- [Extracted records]
+++
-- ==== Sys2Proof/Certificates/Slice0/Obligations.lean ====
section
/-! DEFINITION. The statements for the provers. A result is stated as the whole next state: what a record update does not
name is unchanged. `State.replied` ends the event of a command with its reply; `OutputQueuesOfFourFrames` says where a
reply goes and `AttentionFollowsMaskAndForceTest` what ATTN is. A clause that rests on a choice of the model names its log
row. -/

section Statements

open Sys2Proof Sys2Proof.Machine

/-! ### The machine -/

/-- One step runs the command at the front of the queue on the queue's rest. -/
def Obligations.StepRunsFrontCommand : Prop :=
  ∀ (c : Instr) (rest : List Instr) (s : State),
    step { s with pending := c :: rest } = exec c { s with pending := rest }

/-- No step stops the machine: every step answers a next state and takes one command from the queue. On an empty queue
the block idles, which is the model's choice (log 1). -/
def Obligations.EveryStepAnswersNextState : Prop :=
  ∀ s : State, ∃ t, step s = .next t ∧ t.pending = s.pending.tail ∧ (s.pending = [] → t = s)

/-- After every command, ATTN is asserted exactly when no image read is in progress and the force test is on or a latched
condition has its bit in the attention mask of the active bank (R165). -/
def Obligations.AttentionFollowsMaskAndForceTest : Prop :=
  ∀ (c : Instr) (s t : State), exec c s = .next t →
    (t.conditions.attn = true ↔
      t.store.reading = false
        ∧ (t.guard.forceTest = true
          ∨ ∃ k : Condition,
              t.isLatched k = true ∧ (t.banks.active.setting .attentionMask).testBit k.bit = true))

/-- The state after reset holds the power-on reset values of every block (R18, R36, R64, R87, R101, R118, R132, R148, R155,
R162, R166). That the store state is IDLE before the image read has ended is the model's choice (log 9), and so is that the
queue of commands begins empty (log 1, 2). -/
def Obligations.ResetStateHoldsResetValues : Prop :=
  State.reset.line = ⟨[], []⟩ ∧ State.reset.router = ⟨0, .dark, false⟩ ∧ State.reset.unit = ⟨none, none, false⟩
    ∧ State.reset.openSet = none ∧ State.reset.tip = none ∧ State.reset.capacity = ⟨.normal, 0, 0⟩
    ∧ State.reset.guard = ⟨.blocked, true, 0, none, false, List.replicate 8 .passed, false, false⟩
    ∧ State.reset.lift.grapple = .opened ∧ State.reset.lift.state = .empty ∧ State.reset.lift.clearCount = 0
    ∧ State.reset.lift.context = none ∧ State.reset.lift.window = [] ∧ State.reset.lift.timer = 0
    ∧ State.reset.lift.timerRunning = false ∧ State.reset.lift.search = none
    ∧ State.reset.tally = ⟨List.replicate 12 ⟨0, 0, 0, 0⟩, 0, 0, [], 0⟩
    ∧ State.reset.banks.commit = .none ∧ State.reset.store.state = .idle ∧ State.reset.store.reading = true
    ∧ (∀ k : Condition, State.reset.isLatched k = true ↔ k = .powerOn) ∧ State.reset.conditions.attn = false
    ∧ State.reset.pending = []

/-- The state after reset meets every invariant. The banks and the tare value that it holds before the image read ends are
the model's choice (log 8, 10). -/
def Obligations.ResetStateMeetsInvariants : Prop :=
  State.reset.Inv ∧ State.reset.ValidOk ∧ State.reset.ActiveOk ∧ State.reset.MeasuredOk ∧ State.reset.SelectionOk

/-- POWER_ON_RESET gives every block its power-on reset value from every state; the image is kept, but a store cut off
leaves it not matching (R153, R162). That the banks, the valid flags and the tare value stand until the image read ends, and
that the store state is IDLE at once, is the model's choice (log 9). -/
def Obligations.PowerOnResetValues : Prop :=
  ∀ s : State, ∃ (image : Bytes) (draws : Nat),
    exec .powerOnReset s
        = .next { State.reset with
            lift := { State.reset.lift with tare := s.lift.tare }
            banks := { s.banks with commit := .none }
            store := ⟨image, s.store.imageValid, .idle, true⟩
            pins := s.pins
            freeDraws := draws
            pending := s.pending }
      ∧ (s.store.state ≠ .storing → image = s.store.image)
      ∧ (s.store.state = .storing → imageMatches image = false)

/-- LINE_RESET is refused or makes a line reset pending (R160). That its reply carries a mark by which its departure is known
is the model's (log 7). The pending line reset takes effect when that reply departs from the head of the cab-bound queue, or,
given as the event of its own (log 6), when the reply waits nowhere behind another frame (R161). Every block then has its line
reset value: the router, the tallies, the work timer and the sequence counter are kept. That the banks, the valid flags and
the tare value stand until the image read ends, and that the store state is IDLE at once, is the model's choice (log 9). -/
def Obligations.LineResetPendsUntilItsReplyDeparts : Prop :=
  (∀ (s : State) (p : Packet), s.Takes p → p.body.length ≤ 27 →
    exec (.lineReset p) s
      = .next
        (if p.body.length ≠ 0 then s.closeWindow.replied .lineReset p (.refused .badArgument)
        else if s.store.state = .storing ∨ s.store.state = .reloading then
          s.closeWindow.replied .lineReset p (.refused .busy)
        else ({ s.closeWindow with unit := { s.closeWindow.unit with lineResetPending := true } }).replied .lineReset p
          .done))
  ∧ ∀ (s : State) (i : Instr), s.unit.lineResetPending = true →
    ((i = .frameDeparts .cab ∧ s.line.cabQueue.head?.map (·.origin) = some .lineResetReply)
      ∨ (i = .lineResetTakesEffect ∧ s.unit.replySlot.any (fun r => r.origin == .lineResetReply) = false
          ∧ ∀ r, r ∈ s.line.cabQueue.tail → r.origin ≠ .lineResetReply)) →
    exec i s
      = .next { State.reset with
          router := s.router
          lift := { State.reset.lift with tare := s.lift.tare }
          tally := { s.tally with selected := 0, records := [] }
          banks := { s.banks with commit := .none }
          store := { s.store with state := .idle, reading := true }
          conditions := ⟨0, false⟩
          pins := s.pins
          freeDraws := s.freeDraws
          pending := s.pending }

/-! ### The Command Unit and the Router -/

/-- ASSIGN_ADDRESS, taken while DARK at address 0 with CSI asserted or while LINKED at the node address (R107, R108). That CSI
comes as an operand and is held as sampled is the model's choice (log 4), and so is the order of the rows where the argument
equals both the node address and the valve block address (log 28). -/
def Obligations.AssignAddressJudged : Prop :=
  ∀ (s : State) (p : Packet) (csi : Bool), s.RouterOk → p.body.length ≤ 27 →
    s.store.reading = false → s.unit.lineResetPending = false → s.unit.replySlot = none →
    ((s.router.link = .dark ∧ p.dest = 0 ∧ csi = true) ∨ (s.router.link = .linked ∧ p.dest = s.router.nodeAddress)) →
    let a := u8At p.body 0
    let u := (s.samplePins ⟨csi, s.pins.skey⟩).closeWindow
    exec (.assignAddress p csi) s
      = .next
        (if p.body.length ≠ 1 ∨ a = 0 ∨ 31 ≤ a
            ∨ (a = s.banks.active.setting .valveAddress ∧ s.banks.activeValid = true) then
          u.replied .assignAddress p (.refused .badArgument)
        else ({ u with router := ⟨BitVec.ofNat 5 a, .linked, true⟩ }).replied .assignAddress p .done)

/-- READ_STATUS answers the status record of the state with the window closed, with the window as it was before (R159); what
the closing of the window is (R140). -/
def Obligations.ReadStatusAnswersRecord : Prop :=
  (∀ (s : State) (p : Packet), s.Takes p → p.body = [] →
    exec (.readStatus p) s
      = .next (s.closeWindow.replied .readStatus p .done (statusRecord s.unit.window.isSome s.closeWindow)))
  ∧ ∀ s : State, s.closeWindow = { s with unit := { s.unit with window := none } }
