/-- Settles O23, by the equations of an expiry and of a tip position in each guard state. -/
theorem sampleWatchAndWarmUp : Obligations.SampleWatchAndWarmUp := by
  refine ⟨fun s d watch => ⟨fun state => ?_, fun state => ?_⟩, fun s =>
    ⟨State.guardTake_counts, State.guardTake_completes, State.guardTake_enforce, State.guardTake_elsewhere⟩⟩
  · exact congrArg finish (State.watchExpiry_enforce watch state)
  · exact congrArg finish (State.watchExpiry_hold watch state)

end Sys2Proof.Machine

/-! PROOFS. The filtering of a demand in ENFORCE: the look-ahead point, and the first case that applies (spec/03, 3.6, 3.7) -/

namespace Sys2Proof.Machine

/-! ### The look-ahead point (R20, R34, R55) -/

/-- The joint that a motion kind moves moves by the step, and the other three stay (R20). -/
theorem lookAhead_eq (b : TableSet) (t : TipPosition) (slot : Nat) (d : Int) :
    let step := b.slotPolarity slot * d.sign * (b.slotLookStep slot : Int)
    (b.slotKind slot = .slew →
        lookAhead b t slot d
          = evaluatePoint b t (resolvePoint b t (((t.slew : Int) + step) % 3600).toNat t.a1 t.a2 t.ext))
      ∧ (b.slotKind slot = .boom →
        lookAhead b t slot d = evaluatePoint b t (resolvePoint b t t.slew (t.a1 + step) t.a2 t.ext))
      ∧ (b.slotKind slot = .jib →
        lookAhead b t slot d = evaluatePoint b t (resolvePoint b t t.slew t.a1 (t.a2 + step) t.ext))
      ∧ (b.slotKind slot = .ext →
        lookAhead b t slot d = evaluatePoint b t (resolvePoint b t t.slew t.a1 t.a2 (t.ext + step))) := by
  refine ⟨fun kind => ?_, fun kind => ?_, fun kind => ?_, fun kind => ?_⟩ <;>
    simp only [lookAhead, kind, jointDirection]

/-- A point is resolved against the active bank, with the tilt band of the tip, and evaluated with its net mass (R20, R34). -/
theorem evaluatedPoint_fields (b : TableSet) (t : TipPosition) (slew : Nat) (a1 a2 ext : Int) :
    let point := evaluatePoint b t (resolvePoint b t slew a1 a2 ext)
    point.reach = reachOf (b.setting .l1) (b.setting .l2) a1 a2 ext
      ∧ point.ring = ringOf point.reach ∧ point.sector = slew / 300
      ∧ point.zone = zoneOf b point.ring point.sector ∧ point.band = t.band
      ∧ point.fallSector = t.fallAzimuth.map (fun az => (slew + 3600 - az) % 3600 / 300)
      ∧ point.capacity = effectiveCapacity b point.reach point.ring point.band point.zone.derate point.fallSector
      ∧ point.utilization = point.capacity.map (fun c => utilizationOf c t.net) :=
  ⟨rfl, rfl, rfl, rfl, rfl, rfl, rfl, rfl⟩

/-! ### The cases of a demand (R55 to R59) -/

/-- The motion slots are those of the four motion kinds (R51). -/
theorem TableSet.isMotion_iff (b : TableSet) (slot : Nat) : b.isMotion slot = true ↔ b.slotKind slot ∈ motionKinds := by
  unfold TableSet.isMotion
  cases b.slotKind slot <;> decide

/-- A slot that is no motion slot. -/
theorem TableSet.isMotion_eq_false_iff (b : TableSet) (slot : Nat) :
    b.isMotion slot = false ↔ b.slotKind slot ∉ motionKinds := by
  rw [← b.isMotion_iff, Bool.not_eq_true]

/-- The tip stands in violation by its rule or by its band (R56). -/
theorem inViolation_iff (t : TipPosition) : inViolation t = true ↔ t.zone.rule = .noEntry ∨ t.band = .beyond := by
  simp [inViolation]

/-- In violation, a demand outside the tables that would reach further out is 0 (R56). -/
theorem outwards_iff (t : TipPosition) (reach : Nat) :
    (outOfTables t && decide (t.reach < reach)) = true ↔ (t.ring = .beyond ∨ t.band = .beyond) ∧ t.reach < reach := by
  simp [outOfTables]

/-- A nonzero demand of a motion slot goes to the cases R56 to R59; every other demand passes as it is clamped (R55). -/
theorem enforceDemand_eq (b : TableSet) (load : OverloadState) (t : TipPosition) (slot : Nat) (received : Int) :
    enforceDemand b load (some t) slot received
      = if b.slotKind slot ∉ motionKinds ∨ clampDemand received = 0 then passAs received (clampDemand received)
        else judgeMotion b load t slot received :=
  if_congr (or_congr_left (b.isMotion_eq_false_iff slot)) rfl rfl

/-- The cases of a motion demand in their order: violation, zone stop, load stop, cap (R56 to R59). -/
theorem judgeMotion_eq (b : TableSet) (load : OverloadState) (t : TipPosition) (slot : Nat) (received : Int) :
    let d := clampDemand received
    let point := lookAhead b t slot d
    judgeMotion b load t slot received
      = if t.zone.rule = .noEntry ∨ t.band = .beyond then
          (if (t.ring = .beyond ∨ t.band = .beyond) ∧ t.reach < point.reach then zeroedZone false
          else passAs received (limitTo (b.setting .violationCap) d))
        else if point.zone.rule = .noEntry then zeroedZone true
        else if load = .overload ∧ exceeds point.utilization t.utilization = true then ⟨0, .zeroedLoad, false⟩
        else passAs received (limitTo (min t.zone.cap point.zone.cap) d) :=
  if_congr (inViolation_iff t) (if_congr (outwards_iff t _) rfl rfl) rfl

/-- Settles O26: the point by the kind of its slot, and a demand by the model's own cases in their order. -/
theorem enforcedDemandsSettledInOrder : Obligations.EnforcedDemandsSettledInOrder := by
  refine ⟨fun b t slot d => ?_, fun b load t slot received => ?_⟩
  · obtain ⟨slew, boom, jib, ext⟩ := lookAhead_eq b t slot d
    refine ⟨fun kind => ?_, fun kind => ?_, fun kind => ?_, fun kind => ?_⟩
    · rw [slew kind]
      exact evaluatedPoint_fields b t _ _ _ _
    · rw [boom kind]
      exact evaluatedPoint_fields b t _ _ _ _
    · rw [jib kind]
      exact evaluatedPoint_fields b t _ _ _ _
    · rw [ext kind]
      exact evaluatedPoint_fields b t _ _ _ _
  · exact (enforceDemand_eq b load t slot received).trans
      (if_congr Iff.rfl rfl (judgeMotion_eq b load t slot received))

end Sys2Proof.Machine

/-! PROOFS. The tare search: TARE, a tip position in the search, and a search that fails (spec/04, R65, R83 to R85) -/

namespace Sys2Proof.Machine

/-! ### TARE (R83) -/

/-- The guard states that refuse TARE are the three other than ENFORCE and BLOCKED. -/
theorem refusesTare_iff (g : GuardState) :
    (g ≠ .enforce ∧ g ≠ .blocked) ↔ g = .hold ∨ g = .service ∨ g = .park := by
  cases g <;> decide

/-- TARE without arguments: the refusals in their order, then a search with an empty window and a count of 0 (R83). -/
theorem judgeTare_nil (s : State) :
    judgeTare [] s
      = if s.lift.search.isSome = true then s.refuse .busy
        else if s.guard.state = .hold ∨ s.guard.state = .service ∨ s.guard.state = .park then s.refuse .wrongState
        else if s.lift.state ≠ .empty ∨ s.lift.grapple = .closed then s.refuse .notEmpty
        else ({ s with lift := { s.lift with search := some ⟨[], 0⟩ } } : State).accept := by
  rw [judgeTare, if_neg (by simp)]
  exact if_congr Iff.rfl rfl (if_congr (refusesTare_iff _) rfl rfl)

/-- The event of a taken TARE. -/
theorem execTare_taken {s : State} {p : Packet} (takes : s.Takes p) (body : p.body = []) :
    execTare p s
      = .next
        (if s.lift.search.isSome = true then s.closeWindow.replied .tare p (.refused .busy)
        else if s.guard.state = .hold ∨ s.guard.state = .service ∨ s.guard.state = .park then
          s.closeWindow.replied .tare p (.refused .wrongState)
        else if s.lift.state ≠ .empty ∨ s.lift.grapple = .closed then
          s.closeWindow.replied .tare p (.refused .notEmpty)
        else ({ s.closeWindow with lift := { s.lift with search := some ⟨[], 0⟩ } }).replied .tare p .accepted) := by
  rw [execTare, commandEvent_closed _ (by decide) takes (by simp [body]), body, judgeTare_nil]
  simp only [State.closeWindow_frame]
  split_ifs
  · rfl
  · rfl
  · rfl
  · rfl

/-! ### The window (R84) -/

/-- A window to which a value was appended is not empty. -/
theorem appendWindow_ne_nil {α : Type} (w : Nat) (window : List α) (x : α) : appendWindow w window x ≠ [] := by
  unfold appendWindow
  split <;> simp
+++
- [What the task requires] Output the lines above exactly, but only those between the line holding "s.tally with selected" and the line holding "freeDraws := s.freeDraws", inclusive.

- [Output below]
          tally := { s.tally with selected := 0, records := [] }
          banks := { s.banks with commit := .none }
          store := { s.store with state := .idle, reading := true }
          conditions := ⟨0, false⟩
          pins := s.pins
          freeDraws := s.freeDraws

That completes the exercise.